Fig. 11 is new with this application and is a combination of the shoe sole structure concepts of Fig. 3 and Fig. 6; it combines the custom fit design with the contoured sides having material density variations that produce an effect similar to variations in shoe sole thickness shown in Figs. 4, 5, and 7; only the midsole is shown. The density variation pattern shown in Fig. 2 can be combined with the type shown in Fig. 11. The density pattern can be constant in all cross sections taken along the long the long axis of the shoe sole or the pattern can vary.

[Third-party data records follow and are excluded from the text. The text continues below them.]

/-- Every command has a meaning: it answers a next state. -/
theorem exec_next (c : Instr) (s : State) : ∃ t, exec c s = .next t := by
  cases c <;> simp only [exec,
    execSupplyStart, execSupplyLoss, execStoreReady, execKeyPressAccepted, execKeyReleaseAccepted,
    execPairingTimerExpiry, execChordTimerExpiry, execEntryTimerExpiry, execStandbyTimerExpiry, execStoreWriteEnd,
    execVerificationComplete, execUnlockCompletion, execEnrollBuildComplete, execFirstEnrollBuildComplete,
    execBackoffCheckpoint, execBackoffEnd, execIdleTimerExpiry, execAttachWindowExpiry, execAdminSessionExpiry,
    execMediaTransaction, execTransactionAbandoned, execMalformedFrame, execAccess, execAttach, execDetach,
    execHostlock, execKeyack, execKeyloadReplyTimeout, execPurgeack, execPurgeReplyTimeout, execRepeatTimerExpiry,
    execSwept, execLinkreset, execBadPanelRequest, execStatus, execAck, execSetAlertEnables, execLockRequest,
    execRestart, execRestartTakesEffect, execEnroll, execRemove, execSetRange, execDropRange, execSetSettings,
    execErase, execEndSession, execPfwEdge] <;>
    first | exact State.event_next _ _ | exact ⟨_, rfl⟩

/-! ### Admission -/

/-- An admission, where the store makes one, changes only the queue and the reserve list. -/
theorem Stc.admission_frame {q r : Stc} {k : OfferKind} {e : QueueEntry} (h : q.admission k e = some r) :
    r.cells = q.cells ∧ r.seq = q.seq ∧ r.faulty = q.faulty ∧ r.writing = q.writing ∧ r.ready = q.ready ∧
    r.cfg = q.cfg ∧ r.idn = q.idn := by
  unfold Stc.admission at h
  split at h
  · cases h; exact ⟨rfl, rfl, rfl, rfl, rfl, rfl, rfl⟩
  split at h
  · cases h; exact ⟨rfl, rfl, rfl, rfl, rfl, rfl, rfl⟩
  split at h
  · cases h; exact ⟨rfl, rfl, rfl, rfl, rfl, rfl, rfl⟩
  split at h
  · cases h; exact ⟨rfl, rfl, rfl, rfl, rfl, rfl, rfl⟩
  split at h
  · cases h; exact ⟨rfl, rfl, rfl, rfl, rfl, rfl, rfl⟩
  · cases h

/-- A write of a guard-group cell is admitted, whatever the kind of offer (R163). -/
theorem Stc.admission_guard (q : Stc) (k : OfferKind) (e : QueueEntry) (h : e.cell.isGuard = true) :
    ∃ r, q.admission k e = some r := by
  unfold Stc.admission
  simp only [h, if_true]
  split
  · exact ⟨_, rfl⟩
  · split <;> exact ⟨_, rfl⟩

/-- A reserved offer is admitted (R163). -/
theorem Stc.admission_reserved (q : Stc) (e : QueueEntry) : ∃ r, q.admission .reserved e = some r := by
  unfold Stc.admission
  repeat' split
  all_goals first | exact ⟨_, rfl⟩ | simp_all

/-- A refused offer changes nothing (R163). -/
theorem State.offer_refused {s : State} {k : OfferKind} {w : CellWrite} {a : Option Awaiter}
    (h : (s.offer k w a).2 = false) : (s.offer k w a).1 = s := by
  unfold State.offer at h ⊢
  split <;> simp_all

/-- Replacement in place keeps the cells of the entries, in their order (R162). -/
theorem replaceIn_cells (l : List QueueEntry) (e : QueueEntry) :
    (replaceIn l e).map QueueEntry.cell = l.map QueueEntry.cell := by
  unfold replaceIn
  rw [List.map_map]
  apply List.map_congr_left
  intro x _
  simp only [Function.comp_apply]
  split
  · next h => exact h.symm
  · rfl

/-- The taking of a write changes only the queue, the reserve list, the sequence and the write in progress. -/
theorem Stc.take_frame (q : Stc) :
    q.take.cells = q.cells ∧ q.take.faulty = q.faulty ∧ q.take.ready = q.ready ∧ q.take.cfg = q.cfg ∧
    q.take.idn = q.idn := by
  unfold Stc.take
  split <;> exact ⟨rfl, rfl, rfl, rfl, rfl⟩

/-- The store at the taking of a write: of State's fields, only the store changes. -/
theorem State.takeNext_eq (s : State) :
    s.takeNext = s ∨ s.takeNext = { s with stc := s.stc.take } := by
  unfold State.takeNext
  split
  · exact .inl rfl
  · exact .inr rfl

/-! ### Writes on their way -/

/-- The reserve entries that move keep every waiting write in the queue (R164). -/
theorem refill_mem {e : QueueEntry} (reserve : List QueueEntry) :
    ∀ {queue : List QueueEntry}, e ∈ queue → e ∈ (refill queue reserve).1 := by
  induction reserve with
  | nil => exact fun h => h
  | cons x l ih =>
    intro queue h
    unfold refill
    split
    · exact ih (List.mem_append_left _ h)
    · exact h

/-- The entry the store takes next waits in the queue (R165). -/
theorem nextEntry_mem {queue : List QueueEntry} {e : QueueEntry} (h : nextEntry queue = some e) : e ∈ queue := by
  unfold nextEntry at h
  cases hf : queue.find? (fun e => e.cell.isGuard) with
  | some x =>
    rw [hf] at h
    cases h
    exact List.mem_of_find?_eq_some hf
  | none =>
    rw [hf] at h
    exact List.mem_of_head? h

/-- In a list with one entry a cell, an entry is known by its cell (R162). -/
theorem eq_of_cell {l : List QueueEntry} (h : (l.map QueueEntry.cell).Nodup) {x y : QueueEntry} (hx : x ∈ l) (hy : y ∈ l)
    (c : x.cell = y.cell) : x = y := List.inj_on_of_nodup_map h hx hy c

/-- The taking of a write keeps every write on its way (R165). -/
theorem Stc.take_carries {q : Stc} {e : QueueEntry} (h : (q.queue.map QueueEntry.cell).Nodup) (he : q.carries e) :
    q.take.carries e := by
  unfold Stc.take
  split
  · rename_i x hw hn
    rcases he with he | he
    · by_cases c : e.cell = x.cell
      · exact .inr (by simp [eq_of_cell h he (nextEntry_mem hn) c])
      · exact .inl (refill_mem _ (by simpa using (List.mem_eraseP_of_neg (by simpa using c)).mpr he))
    · simp [hw] at he
  · exact he

/-- A guard-group offer stands in the queue, with what its block awaits (R162, R163). -/
theorem Stc.admission_guard_mem {q r : Stc} {k : OfferKind} {e : QueueEntry} (h : q.admission k e = some r)
    (hl : q.lawful) (g : e.cell.isGuard = true) :
    ∃ x ∈ r.queue, x.write = e.write ∧ ∀ a, e.awaiter = some a → x.awaiter = some a := by
  have hr : holdsCell q.reserve e.cell = false := by
    rw [Bool.eq_false_iff]
    intro hh
    obtain ⟨x, hx, hc⟩ := List.any_eq_true.mp hh
    have := hl.2.2.2.1 x hx
    simp_all
  unfold Stc.admission at h
  split at h
  · next hq =>
    cases h
    obtain ⟨x, hx, hc⟩ := List.any_eq_true.mp hq
    refine ⟨{ e with awaiter := e.awaiter.or x.awaiter }, ?_, rfl, fun a ha => by simp [ha]⟩
    exact List.mem_map.mpr ⟨x, hx, by simp_all⟩
  · simp only [hr] at h
    cases h
    exact ⟨e, by simp, rfl, fun _ ha => ha⟩

/-- An admission keeps one entry a cell in the queue (R162). -/
theorem Stc.admission_nodup {q r : Stc} {k : OfferKind} {e : QueueEntry} (h : q.admission k e = some r)
    (hl : q.lawful) : (r.queue.map QueueEntry.cell).Nodup := by
  have new : holdsCell q.queue e.cell = false → ((q.queue ++ [e]).map QueueEntry.cell).Nodup := by
    intro hn
    rw [List.map_append, List.nodup_append]
    refine ⟨hl.1, by simp, ?_⟩
    rintro c hc d hd rfl
    obtain ⟨x, hx, rfl⟩ := List.mem_map.mp hc
    simp only [List.map_cons, List.map_nil, List.mem_singleton] at hd
    have : holdsCell q.queue e.cell = true := List.any_eq_true.mpr ⟨x, hx, by simp [hd]⟩
    simp_all
  unfold Stc.admission at h
  split at h
  · cases h; simpa [replaceIn_cells] using hl.1
  split at h
  · cases h; exact hl.1
  split at h
  · cases h; exact new (by simp_all)
  split at h
  · cases h; exact new (by simp_all)
  split at h
  · cases h; exact hl.1
  · cases h

/-- A guard-group write that is offered is on its way, with what its block awaits (R161, R163). -/
theorem State.offerGuard_carries (s : State) (w : CellWrite) (a : Option Awaiter) (hl : s.stc.lawful)
    (g : w.cell.isGuard = true) :
    ∃ x, (s.offerGuard w a).stc.carries x ∧ x.write = w ∧ ∀ b, a = some b → x.awaiter = some b := by
  obtain ⟨q, h⟩ := s.stc.admission_guard .ordinary { write := w, awaiter := a } g
  obtain ⟨x, hx, hw, ha⟩ := Stc.admission_guard_mem h hl g
  have hn := Stc.admission_nodup h hl
  have e1 : (State.setWorking { s with stc := q } w).stc.queue = q.queue ∧
      (State.setWorking { s with stc := q } w).stc.carries x := by
    cases w <;> exact ⟨rfl, .inl hx⟩
  refine ⟨x, ?_, hw, ha⟩
  unfold State.offerGuard State.offer
  simp only [h]
  rcases State.takeNext_eq (State.setWorking { s with stc := q } w) with e | e <;> simp only [e]
  · exact e1.2
  · exact Stc.take_carries (by rw [e1.1]; exact hn) e1.2

/-! ### Admitted writes -/

/-- The reserve entries that move to the queue are the same writes in the queue and the reserve list together (R164). -/
theorem refill_owed {e : QueueEntry} (reserve : List QueueEntry) : ∀ queue : List QueueEntry,
    (e ∈ (refill queue reserve).1 ∨ e ∈ (refill queue reserve).2) ↔ (e ∈ queue ∨ e ∈ reserve) := by
  induction reserve with
  | nil => intro queue; exact Iff.rfl
  | cons x l ih =>
    intro queue
    unfold refill
    split
    · rw [ih]; simp [or_assoc]
    · exact Iff.rfl

/-- The entry the store takes next is the first of its cell in the queue (R165). -/
theorem nextEntry_erase {queue : List QueueEntry} {x e : QueueEntry} (h : nextEntry queue = some x) :
    (e ∈ queue.eraseP (fun y => y.cell = x.cell) ∨ e = x) ↔ e ∈ queue := by
  have first : queue.find? (fun y => decide (y.cell = x.cell)) = some x := by
    unfold nextEntry at h
    induction queue with
    | nil => simp at h
    | cons y l ih =>
      by_cases hg : y.cell.isGuard = true
      · simp only [List.find?_cons, hg, Option.some_or] at h
        cases h
        simp
      · have hg' : y.cell.isGuard = false := by simpa using hg
        simp only [List.find?_cons, hg', List.head?_cons] at h
        cases hf : l.find? (fun e => e.cell.isGuard) with
        | none =>
          rw [hf] at h
          cases h
          simp
        | some z =>
          rw [hf] at h
          cases h
          have hz : x.cell.isGuard = true :=
            List.find?_some (p := fun y : QueueEntry => y.cell.isGuard) hf
          have hne : y.cell ≠ x.cell := fun c => by rw [c, hz] at hg'; cases hg'
          simp only [List.find?_cons, hne, decide_false]
          exact ih (by simp [hf])
  clear h
  induction queue with
  | nil => simp at first
  | cons y l ih =>
    by_cases hy : y.cell = x.cell
    · simp only [List.find?_cons, hy, decide_true] at first
      cases first
      simp [or_comm]
    · simp only [List.find?_cons, hy, decide_false] at first
      have := ih first
      simp only [List.eraseP_cons, hy, decide_false, cond_false, List.mem_cons]
      tauto

/-- The taking of a write keeps every admitted write, and makes none (R164, R165). -/
theorem Stc.take_owes (q : Stc) (e : QueueEntry) : q.take.owes e ↔ q.owes e := by
  unfold Stc.take
  split
  · rename_i x hw hn
    have moved := refill_owed (e := e) q.reserve (q.queue.eraseP (fun y => y.cell = x.cell))
    have taken := nextEntry_erase (e := e) hn
    unfold Stc.owes Stc.carries
    simp only [hw, Option.map_some, Option.map_none, Option.some.injEq, reduceCtorEq, or_false, eq_comm (a := x)]
    tauto
  · exact Iff.rfl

The applicant's Fig. 11 shoe sole invention maintains intact the firm lateral stability of the wearer's foot, that stability as demonstrated when the wearer's foot is unshod and tilted out laterally in inversion to the extreme limit of the normal range of motion of the ankle joint of the foot; in a similar demonstration in a conventional shoe sole, the wearer's foot and ankle are unstable. The sides of the applicant's shoe sole invention extend sufficiently far up the sides of the wearer's foot sole to maintain the lateral stability of the wearer's foot when bare. In addition, the applicant's invention maintains the natural stability and natural, uninterrupted motion of the foot when bare throughout its normal range of sideways pronation and supination motion occurring during all load- bearing phases of locomotion of the wearer, including when said wearer is standing, walking, jogging and running, even when the foot is tilted to the extreme limit of that normal range, in contrast to unstable and inflexible conventional shoe soles, including the partially contoured existing art described above. The sides of the applicant's shoe sole invention extend sufficiently far up the sides of the wearer's foot sole to maintain the natural stability and uninterrupted motion of the wearer's foot when bare. The exact material density of the shoe sole sides will be determined empirically for individuals and groups using standard biomechanical techniques of gait analysis to determine those combinations that best provide the barefoot stability described above.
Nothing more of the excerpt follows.